Stored items:
-- ==== Sys2Proof/Certificates/Slice0/Obligations.lean ====
section
/-! DEFINITION. The statements of this model for its provers. Each says which rules of the manual it rests on; one that rests on a
choice of the model says so. -/

open Sys2Proof Sys2Proof.Machine

/-- R338: SMOV, SADD, SSUB, SMUL, SAND, SOR, SXOR and SNOT write the result of the table into Sd, modulo 2^w, and change nothing
else. -/
def Obligations.ScalarAddMultiplyLogic : Prop :=
  ∀ (f : SopF) (s : State) (x : Ctx), s.issuesFor x (sopRegs f (tyRegs f.ty) f.ty) →
    let a := x.opnd f.ty f.a
    let b := x.opnd f.ty f.b
    doneAs (.smov f) x s x.past (x.withS f.sd a) ∧
    doneAs (.sadd f) x s x.past (x.withS f.sd (a + b)) ∧
    doneAs (.ssub f) x s x.past (x.withS f.sd (a - b)) ∧
    doneAs (.smul f) x s x.past (x.withS f.sd (a * b)) ∧
    doneAs (.sand f) x s x.past (x.withS f.sd (a &&& b)) ∧
    doneAs (.sor f) x s x.past (x.withS f.sd (a ||| b)) ∧
    doneAs (.sxor f) x s x.past (x.withS f.sd (a ^^^ b)) ∧
    doneAs (.snot f) x s x.past (x.withS f.sd (~~~a))

/-- R201, R338: SDIV rounds toward zero, SREM has the dividend's sign, SMULH is the high half of the product; a zero divisor gives
all ones and the dividend, and the most negative number over −1 is itself, with remainder 0. -/
def Obligations.ScalarDivideHighProduct : Prop :=
  ∀ (f : SopF) (s : State) (x : Ctx), s.issuesFor x (sopRegs f (tyRegs f.ty) f.ty) →
    let a := x.opnd f.ty f.a
    let b := x.opnd f.ty f.b
    let w := tyBits f.ty
    doneAs (.smulh f) x s x.past (x.withS f.sd
      (if tySigned f.ty then BitVec.ofInt w (a.toInt * b.toInt / 2 ^ w) else BitVec.ofNat w (a.toNat * b.toNat / 2 ^ w))) ∧
    doneAs (.sdiv f) x s x.past (x.withS f.sd
      (if b = 0 then BitVec.allOnes w else if tySigned f.ty then a.sdiv b else a.udiv b)) ∧
    doneAs (.srem f) x s x.past (x.withS f.sd
      (if b = 0 then a else if tySigned f.ty then a.srem b else a.umod b)) ∧
    (tySigned f.ty = true → a = BitVec.intMin w → b = BitVec.allOnes w →
      doneAs (.sdiv f) x s x.past (x.withS f.sd a) ∧ doneAs (.srem f) x s x.past (x.withS f.sd (0 : BitVec w)))

/-- R337, R338: the shifts take a 32-bit unsigned count and lose every bit of a count of w or more; SMIN, SMAX and SCMP compare
as the type reads; SCMP writes one register; SSEL chooses by a 32-bit condition. -/
def Obligations.ScalarShiftCompareSelect : Prop :=
  ∀ (f : SopF) (s : State) (x : Ctx),
    let a := x.opnd f.ty f.a
    let b := x.opnd f.ty f.b
    let n := (x.opnd .b32 f.b).toNat
    let less (p q : BitVec (tyBits f.ty)) : Bool := if tySigned f.ty then p.slt q else p.ult q
    (s.issuesFor x (sopRegs f (tyRegs f.ty) .b32) →
      doneAs (.sshl f) x s x.past (x.withS f.sd (a <<< n)) ∧
      doneAs (.sshr f) x s x.past (x.withS f.sd (a >>> n)) ∧
      doneAs (.ssar f) x s x.past (x.withS f.sd (a.sshiftRight n))) ∧
    (s.issuesFor x (sopRegs f (tyRegs f.ty) f.ty) →
      doneAs (.smin f) x s x.past (x.withS f.sd (if less b a then b else a)) ∧
      doneAs (.smax f) x s x.past (x.withS f.sd (if less a b then b else a)) ∧
      doneAs (.ssel f) x s x.past (x.withS f.sd (if x.opnd .b32 f.c = 0 then b else a))) ∧
    (s.issuesFor x (sopRegs f 1 f.ty) → f.mod < 6 →
      doneAs (.scmp f) x s x.past (x.g.setS f.sd (BitVec.ofNat 32 (b2n (match f.mod with
        | 0 => decide (a = b)
        | 1 => decide (a ≠ b)
        | 2 => less a b
        | 3 => !less b a
        | 4 => less b a
        | _ => !less a b)))))

/-- R339: SMOVI carries SD in bits [53:44] and its immediate in bits [35:4] of a word of opcode 0x002, with zeros elsewhere; a non-zero
bit of [43:36] or [3:0] is ILLOP with DETAIL 0x02. It sets the one 32-bit register Sd to the immediate, and changes nothing else. -/
def Obligations.MoveImmediate : Prop :=
  (∀ sd imm, sd < 2 ^ 10 → imm < 2 ^ 32 →
    encode (.smovi { sd := sd, imm := imm }) = some (BitVec.ofNat 64 (2 * 2 ^ 54 + sd * 2 ^ 44 + imm * 2 ^ 4)) ∧
    decode (BitVec.ofNat 64 (2 * 2 ^ 54 + sd * 2 ^ 44 + imm * 2 ^ 4)) = .ok (.smovi { sd := sd, imm := imm })) ∧
  (∀ w : W64, bits w.toNat 63 54 = 2 → (bits w.toNat 43 36 ≠ 0 ∨ bits w.toNat 3 0 ≠ 0) → decode w = .error 2) ∧
  ∀ (f : SimmF) (s : State) (x : Ctx), s.issuesFor x [.s f.sd 1] →
    doneAs (.smovi f) x s x.past (x.g.setS f.sd (BitVec.ofNat 32 f.imm))

/-- R340 to R342: BRA and a BRC whose condition holds go to the instruction's address plus eight times OFF, sign-extended from 29
bits, modulo 2^57; a BRC whose condition fails steps on; CALL writes the address after it, zero-extended, into its pair and goes to
its target; RET and JMPI go to bits [56:3] of their pair, times eight. Nothing else changes. -/
def Obligations.BranchCallReturn : Prop :=
  ∀ (f : BrF) (s : State) (x : Ctx),
    let target := x.p.pc + 8 * (BitVec.ofNat 29 f.off).signExtend 57
    let c := x.g.sreg f.sc
    (s.issuesFor x [] → doneAs (.bra f) x s (x.goesTo target) x.g) ∧
    (s.issuesFor x [.s f.sc 1] → f.cc < 4 →
      doneAs (.brc f) x s (if (match f.cc with
        | 0 => decide (c = 0)
        | 1 => decide (c ≠ 0)
        | 2 => decide (c.toInt < 0)
        | _ => decide (0 ≤ c.toInt)) then x.goesTo target else x.past) x.g) ∧
    (s.issuesFor x [.s f.sc 2] →
      doneAs (.call f) x s (x.goesTo target) (x.g.setPair f.sc ((x.p.pc + 8).setWidth 64)) ∧
      doneAs (.ret f) x s (x.goesTo ((x.g.spair f.sc).setWidth 57 &&& ~~~(7 : PcVal))) x.g ∧
      doneAs (.jmpi f) x s (x.goesTo ((x.g.spair f.sc).setWidth 57 &&& ~~~(7 : PcVal))) x.g)

/-- R343, R354: NOP does nothing; WAITC leaves its thresholds to the path's next instruction; YIELD gives way for one choice; SPIN marks
the path as spinning. Each steps on and changes no register. R144, R396: YIELDW goes to its target at once where the object's generation
has passed, where the whole group names an object that has been invalidated, or where the token is satisfied; else it waits, and goes
there then. -/
def Obligations.NopWaitsAndYields : Prop :=
  (∀ (s : State) (x : Ctx), s.issuesFor x [] →
     (∀ f, doneAs (.nop f) x s x.past x.g) ∧
     (∀ f, ∃ t g', exec (.waitc f) s = .next t ∧ Retires false x s t x.past x.g g' ∧
       (g'.paths.find? x.a.path).map (fun p => p.waitc) = some (some f)) ∧
     (∀ f, doneAs (.yield f) x s x.past { x.g with yielded := true }) ∧
     (∀ f, ∃ t g', exec (.spin f) s = .next t ∧ Retires false x s t x.past x.g g' ∧
       (g'.paths.find? x.a.path).map (fun p => p.spin.mark.isSome) = some true)) ∧
  (∀ (f : BrF) (s : State) (x : Ctx),
     let target := x.p.pc + 8 * (BitVec.ofNat 29 f.off).signExtend 57
     let off := (x.g.sreg f.sc).toNat
     let gen := (x.g.sreg (f.sc + 1)).toNat % 16
     let obj := s.object x.a.core x.a.slot off
     let waitsFor := fun w => leads (.yieldw f) s (fun t =>
       (x.now t).bind (fun g => (g.paths.find? x.a.path).map (fun p => (p.wait, p.view))) = some (w, x.p.view))
     (s.issuesFor x [.s f.sc 2] → f.cc = 0 → off % 16 = 0 → off + 16 ≤ x.t.scratchSize →
       (bits obj 3 0 ≠ gen ∨ (x.whole = true ∧ bits obj 4 4 = 0) → doneAs (.yieldw f) x s (x.goesTo target) x.g) ∧
       (bits obj 3 0 = gen → x.whole = false ∨ bits obj 4 4 = 1 → waitsFor (.barrier x.a.core x.a.slot off gen (f.sc + 1) (some target)))) ∧
     (s.issuesFor x [] → f.cc ≠ 0 →
       (s.tokenDone x.g (f.kn % 8) = true → doneAs (.yieldw f) x s (x.goesTo target) x.g) ∧
       (s.tokenDone x.g (f.kn % 8) = false → waitsFor (.token (f.kn % 8) target))))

• _Problem requirements_: Bring together all lines in the records where the word "match" is found.

• _Result of this exercise_:
      doneAs (.scmp f) x s x.past (x.g.setS f.sd (BitVec.ofNat 32 (b2n (match f.mod with
      doneAs (.brc f) x s (if (match f.cc with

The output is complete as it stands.